__Problem details__. The string "some" may appear in lines of the entries below. Report how many lines hold it, with only the number.

======== Source information

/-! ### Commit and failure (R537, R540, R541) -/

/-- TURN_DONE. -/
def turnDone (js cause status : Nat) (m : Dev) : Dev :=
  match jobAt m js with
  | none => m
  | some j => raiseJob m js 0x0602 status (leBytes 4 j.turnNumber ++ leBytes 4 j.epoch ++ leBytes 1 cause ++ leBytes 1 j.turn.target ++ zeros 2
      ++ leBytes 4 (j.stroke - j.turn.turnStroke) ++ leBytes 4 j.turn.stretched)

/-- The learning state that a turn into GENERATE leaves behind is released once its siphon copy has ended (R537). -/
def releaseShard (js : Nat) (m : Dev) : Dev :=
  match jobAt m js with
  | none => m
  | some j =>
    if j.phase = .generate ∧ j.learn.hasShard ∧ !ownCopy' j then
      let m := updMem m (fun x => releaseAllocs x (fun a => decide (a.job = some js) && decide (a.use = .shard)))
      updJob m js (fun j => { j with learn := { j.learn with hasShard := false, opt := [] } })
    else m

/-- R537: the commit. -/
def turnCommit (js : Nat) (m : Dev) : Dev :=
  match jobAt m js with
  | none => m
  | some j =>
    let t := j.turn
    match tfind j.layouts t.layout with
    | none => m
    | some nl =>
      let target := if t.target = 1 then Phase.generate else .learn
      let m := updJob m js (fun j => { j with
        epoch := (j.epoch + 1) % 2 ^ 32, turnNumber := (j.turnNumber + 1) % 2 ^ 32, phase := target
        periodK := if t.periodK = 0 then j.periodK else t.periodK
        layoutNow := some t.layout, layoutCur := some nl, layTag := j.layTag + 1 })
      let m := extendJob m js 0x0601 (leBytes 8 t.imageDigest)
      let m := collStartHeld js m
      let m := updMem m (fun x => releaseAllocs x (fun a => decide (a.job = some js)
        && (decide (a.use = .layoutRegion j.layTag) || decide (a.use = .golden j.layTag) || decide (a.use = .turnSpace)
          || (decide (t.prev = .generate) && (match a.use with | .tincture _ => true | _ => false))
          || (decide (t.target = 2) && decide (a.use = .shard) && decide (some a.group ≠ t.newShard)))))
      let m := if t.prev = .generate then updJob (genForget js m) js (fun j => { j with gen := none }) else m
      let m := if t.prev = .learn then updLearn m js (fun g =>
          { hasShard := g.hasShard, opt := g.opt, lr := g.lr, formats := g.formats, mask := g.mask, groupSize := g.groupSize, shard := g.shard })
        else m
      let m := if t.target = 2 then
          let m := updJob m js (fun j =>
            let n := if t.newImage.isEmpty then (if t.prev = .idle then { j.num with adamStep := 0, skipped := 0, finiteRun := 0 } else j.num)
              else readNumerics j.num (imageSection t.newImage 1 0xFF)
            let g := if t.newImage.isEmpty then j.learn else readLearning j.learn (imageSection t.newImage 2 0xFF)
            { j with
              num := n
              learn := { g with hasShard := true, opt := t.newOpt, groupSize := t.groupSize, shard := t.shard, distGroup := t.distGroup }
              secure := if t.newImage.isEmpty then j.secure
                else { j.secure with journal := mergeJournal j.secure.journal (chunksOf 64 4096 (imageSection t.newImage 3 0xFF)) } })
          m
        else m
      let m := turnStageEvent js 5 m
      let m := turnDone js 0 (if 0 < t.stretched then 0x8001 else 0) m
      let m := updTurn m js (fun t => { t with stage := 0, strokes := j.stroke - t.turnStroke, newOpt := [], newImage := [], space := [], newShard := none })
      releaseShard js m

================
======== Source information

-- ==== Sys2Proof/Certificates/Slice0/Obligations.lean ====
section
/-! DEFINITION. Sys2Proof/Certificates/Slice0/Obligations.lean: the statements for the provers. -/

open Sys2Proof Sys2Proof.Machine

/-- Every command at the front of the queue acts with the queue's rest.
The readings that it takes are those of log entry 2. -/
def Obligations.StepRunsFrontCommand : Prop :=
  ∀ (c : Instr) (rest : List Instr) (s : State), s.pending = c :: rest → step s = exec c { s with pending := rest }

================
======== Source information

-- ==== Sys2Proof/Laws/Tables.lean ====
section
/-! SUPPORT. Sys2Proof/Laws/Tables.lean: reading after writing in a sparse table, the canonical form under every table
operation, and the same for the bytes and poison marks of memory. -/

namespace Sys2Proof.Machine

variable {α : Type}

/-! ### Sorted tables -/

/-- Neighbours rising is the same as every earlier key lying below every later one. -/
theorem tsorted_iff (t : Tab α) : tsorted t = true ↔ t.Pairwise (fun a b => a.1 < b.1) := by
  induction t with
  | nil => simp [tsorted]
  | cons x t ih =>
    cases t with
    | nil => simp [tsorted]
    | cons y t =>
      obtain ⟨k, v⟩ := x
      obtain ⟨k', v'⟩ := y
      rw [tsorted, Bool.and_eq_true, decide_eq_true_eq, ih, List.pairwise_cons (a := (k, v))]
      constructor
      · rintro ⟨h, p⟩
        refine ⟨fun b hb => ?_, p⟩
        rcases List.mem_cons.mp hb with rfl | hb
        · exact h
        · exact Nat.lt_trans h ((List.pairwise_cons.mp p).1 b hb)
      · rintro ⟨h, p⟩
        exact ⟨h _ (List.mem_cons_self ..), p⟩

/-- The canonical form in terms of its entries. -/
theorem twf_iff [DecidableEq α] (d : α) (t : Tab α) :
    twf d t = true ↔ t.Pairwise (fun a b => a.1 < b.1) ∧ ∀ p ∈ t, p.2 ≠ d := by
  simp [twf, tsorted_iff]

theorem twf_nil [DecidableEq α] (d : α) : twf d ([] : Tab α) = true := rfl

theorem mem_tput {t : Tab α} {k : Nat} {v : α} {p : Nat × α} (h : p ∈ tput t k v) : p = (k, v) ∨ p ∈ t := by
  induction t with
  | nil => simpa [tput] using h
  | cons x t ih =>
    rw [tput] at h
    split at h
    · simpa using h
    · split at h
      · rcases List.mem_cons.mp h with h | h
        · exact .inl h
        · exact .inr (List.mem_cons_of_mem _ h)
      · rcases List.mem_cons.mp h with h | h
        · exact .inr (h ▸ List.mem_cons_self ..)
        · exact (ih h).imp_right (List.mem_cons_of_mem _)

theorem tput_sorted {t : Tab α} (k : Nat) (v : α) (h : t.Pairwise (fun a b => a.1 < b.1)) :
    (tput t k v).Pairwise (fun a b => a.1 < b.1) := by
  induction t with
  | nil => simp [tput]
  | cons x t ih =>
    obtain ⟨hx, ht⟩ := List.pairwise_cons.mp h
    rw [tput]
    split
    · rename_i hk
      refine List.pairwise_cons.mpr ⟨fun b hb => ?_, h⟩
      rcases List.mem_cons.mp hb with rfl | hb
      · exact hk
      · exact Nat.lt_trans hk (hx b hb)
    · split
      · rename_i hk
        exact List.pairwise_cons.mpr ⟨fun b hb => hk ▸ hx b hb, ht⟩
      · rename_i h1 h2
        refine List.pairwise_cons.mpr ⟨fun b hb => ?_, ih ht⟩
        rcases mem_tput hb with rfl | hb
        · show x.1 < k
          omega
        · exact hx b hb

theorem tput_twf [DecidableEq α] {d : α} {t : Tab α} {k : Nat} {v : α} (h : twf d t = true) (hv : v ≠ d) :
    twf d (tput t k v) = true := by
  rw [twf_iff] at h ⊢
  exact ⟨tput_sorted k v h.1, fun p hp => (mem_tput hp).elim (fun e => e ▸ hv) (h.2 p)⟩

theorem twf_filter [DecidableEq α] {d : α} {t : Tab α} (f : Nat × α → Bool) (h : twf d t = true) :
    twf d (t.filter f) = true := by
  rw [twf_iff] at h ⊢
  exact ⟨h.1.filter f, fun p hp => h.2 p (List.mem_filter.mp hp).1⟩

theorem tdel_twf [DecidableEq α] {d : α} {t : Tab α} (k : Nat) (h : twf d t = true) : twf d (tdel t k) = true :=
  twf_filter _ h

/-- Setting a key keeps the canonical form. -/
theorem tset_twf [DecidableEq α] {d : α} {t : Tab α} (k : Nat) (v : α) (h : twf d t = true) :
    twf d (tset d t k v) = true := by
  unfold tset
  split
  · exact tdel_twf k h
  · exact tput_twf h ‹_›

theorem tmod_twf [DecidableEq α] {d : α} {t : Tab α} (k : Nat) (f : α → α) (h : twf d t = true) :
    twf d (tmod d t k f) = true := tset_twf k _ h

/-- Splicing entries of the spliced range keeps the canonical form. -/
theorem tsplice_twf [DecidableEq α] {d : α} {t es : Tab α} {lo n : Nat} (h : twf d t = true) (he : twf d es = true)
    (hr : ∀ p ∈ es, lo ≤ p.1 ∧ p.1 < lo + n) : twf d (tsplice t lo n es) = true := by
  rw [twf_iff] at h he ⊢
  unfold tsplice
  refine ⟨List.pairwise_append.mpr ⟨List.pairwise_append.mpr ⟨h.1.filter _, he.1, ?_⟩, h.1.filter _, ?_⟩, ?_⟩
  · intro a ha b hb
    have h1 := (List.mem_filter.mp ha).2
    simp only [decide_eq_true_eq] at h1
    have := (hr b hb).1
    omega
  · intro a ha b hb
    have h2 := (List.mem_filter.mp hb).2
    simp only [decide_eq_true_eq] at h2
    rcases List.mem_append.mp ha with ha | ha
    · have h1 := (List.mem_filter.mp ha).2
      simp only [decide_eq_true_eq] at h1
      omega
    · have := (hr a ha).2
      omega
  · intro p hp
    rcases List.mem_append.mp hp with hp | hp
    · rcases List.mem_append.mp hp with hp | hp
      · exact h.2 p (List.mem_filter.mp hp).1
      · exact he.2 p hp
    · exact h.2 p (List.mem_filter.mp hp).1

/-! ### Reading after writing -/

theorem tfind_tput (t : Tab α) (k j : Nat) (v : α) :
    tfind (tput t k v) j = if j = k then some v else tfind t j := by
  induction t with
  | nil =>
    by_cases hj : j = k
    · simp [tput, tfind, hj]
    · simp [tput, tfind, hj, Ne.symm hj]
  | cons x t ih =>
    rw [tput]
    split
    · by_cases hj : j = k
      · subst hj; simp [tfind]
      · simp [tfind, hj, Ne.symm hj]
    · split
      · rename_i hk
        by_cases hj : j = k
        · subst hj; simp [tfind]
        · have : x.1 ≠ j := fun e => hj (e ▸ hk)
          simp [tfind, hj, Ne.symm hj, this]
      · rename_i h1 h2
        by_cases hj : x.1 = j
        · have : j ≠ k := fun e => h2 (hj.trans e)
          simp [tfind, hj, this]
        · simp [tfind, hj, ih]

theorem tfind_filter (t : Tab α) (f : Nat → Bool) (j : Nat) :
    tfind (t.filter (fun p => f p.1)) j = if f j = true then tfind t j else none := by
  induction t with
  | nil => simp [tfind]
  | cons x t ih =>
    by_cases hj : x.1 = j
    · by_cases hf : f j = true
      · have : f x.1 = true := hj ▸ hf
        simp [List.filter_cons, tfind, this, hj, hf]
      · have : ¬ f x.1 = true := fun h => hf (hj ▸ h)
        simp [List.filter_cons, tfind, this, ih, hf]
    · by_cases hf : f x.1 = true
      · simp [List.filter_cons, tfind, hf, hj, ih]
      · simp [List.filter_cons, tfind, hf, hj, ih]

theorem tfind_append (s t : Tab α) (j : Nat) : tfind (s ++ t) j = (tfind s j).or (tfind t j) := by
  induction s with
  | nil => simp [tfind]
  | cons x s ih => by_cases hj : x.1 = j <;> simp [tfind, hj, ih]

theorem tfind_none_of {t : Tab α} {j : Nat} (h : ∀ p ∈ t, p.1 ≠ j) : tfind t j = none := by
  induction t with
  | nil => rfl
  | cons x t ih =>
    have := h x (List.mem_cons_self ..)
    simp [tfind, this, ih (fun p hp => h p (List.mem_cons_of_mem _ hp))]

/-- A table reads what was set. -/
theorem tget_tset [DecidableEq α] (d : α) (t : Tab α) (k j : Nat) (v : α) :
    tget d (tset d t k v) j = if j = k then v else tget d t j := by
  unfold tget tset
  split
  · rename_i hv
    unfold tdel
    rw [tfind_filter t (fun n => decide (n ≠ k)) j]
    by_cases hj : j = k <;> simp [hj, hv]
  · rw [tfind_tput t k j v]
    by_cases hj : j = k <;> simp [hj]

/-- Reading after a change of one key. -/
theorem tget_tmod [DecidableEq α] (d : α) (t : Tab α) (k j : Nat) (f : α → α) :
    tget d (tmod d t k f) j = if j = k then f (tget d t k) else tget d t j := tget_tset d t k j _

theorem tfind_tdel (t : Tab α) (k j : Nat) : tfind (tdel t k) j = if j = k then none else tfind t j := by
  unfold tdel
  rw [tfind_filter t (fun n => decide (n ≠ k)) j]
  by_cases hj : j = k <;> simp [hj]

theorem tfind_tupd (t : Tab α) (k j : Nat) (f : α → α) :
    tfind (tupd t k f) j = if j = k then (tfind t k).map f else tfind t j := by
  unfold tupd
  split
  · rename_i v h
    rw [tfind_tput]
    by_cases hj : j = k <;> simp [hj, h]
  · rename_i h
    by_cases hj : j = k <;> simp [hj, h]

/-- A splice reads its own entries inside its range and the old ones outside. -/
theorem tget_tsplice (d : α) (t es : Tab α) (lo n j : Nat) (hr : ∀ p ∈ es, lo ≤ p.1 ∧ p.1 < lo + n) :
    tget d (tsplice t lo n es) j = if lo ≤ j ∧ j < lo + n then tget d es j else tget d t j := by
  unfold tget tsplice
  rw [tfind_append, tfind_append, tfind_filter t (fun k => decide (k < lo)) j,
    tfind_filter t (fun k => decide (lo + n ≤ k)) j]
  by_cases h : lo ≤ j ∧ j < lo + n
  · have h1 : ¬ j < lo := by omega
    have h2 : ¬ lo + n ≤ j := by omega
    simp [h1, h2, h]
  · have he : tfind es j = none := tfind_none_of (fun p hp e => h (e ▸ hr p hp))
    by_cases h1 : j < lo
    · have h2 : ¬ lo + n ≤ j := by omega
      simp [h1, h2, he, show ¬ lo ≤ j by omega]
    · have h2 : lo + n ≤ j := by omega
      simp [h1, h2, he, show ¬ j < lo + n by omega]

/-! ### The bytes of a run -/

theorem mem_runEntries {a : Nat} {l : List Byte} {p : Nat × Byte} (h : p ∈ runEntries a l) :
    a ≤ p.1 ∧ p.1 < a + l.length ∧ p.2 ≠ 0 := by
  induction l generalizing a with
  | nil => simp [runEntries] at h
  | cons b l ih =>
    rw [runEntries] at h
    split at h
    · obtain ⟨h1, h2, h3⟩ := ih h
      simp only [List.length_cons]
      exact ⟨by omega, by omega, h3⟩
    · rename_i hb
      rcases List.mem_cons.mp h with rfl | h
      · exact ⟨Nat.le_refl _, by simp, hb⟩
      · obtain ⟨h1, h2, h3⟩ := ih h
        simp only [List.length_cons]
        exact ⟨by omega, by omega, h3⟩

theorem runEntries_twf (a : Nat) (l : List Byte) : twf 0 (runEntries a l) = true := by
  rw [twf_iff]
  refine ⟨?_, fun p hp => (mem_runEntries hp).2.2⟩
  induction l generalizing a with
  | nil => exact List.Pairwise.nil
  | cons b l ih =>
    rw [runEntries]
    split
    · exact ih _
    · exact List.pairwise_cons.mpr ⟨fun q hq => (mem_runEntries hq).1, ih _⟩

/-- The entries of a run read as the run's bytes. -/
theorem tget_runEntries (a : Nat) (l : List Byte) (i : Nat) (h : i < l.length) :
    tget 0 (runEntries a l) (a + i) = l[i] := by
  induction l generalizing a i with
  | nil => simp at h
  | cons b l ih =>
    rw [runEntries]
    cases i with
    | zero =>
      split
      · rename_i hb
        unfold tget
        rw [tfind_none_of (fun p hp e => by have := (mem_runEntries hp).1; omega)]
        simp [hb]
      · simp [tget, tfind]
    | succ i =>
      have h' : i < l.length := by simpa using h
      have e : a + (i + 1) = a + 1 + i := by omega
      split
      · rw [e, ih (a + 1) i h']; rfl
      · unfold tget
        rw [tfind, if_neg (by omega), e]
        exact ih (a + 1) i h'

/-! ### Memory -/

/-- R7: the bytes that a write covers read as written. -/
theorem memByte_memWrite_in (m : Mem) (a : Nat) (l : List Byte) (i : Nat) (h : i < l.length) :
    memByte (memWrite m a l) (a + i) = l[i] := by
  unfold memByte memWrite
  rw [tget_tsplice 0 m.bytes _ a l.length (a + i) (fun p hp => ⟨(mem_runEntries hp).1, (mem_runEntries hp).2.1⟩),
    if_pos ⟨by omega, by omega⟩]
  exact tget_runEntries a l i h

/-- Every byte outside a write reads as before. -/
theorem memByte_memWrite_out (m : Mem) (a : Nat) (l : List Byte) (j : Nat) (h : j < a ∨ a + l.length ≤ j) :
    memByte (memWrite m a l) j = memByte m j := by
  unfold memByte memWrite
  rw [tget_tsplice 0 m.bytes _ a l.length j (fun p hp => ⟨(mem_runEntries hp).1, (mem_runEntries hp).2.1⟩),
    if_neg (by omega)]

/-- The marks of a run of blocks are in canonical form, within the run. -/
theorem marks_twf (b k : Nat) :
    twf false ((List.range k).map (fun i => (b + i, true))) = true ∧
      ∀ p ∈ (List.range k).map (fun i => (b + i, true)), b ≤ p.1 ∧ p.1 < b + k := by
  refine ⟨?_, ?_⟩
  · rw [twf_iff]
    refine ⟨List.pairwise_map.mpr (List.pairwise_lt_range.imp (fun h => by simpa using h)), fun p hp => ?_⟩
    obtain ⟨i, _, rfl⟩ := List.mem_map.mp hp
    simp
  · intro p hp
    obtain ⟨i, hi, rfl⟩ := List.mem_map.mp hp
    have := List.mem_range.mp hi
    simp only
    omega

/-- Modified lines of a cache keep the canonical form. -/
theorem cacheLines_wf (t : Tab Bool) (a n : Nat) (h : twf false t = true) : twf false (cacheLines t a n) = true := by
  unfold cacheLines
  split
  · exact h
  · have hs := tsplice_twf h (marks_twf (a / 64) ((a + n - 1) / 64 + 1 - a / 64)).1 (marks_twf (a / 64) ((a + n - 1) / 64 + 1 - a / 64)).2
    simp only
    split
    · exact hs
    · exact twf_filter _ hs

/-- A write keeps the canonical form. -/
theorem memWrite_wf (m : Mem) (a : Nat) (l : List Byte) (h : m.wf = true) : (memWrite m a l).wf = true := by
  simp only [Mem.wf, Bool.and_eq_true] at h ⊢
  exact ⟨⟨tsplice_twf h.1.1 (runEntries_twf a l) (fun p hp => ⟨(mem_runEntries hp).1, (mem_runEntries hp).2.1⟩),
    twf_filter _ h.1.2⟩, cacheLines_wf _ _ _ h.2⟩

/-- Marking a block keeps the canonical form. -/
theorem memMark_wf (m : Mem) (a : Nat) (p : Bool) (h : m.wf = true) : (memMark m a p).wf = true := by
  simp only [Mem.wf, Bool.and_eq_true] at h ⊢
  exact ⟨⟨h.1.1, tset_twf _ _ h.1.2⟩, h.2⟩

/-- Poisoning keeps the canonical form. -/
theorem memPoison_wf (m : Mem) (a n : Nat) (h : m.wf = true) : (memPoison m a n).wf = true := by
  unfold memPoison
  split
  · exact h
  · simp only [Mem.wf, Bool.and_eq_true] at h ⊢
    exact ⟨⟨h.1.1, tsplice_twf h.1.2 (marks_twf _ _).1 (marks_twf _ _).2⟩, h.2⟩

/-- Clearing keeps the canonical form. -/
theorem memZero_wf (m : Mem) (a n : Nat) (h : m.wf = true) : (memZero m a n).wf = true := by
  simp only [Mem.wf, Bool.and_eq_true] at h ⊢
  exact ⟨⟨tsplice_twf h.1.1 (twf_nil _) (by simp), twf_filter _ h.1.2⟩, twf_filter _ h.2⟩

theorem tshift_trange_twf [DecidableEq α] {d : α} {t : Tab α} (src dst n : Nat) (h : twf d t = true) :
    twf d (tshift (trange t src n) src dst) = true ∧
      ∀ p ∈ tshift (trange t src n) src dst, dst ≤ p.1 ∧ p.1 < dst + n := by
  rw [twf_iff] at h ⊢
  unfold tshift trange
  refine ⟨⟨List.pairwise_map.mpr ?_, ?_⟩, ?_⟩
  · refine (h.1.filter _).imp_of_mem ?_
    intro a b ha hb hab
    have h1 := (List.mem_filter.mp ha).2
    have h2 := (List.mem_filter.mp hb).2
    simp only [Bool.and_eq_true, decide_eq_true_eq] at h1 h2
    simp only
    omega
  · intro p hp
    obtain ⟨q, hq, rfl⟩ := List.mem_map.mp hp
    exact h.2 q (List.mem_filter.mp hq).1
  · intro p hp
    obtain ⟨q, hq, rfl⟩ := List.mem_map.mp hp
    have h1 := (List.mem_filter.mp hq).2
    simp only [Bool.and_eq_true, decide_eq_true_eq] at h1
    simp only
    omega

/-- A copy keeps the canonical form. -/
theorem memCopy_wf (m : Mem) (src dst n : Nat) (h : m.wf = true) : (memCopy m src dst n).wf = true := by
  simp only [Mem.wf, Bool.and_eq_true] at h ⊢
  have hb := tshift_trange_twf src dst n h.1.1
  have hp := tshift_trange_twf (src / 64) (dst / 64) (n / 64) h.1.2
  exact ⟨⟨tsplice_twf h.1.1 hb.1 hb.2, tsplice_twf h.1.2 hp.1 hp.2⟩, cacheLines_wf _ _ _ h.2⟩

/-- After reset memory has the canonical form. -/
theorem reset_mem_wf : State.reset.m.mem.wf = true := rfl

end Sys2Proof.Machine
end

================

__Response to the task__. 9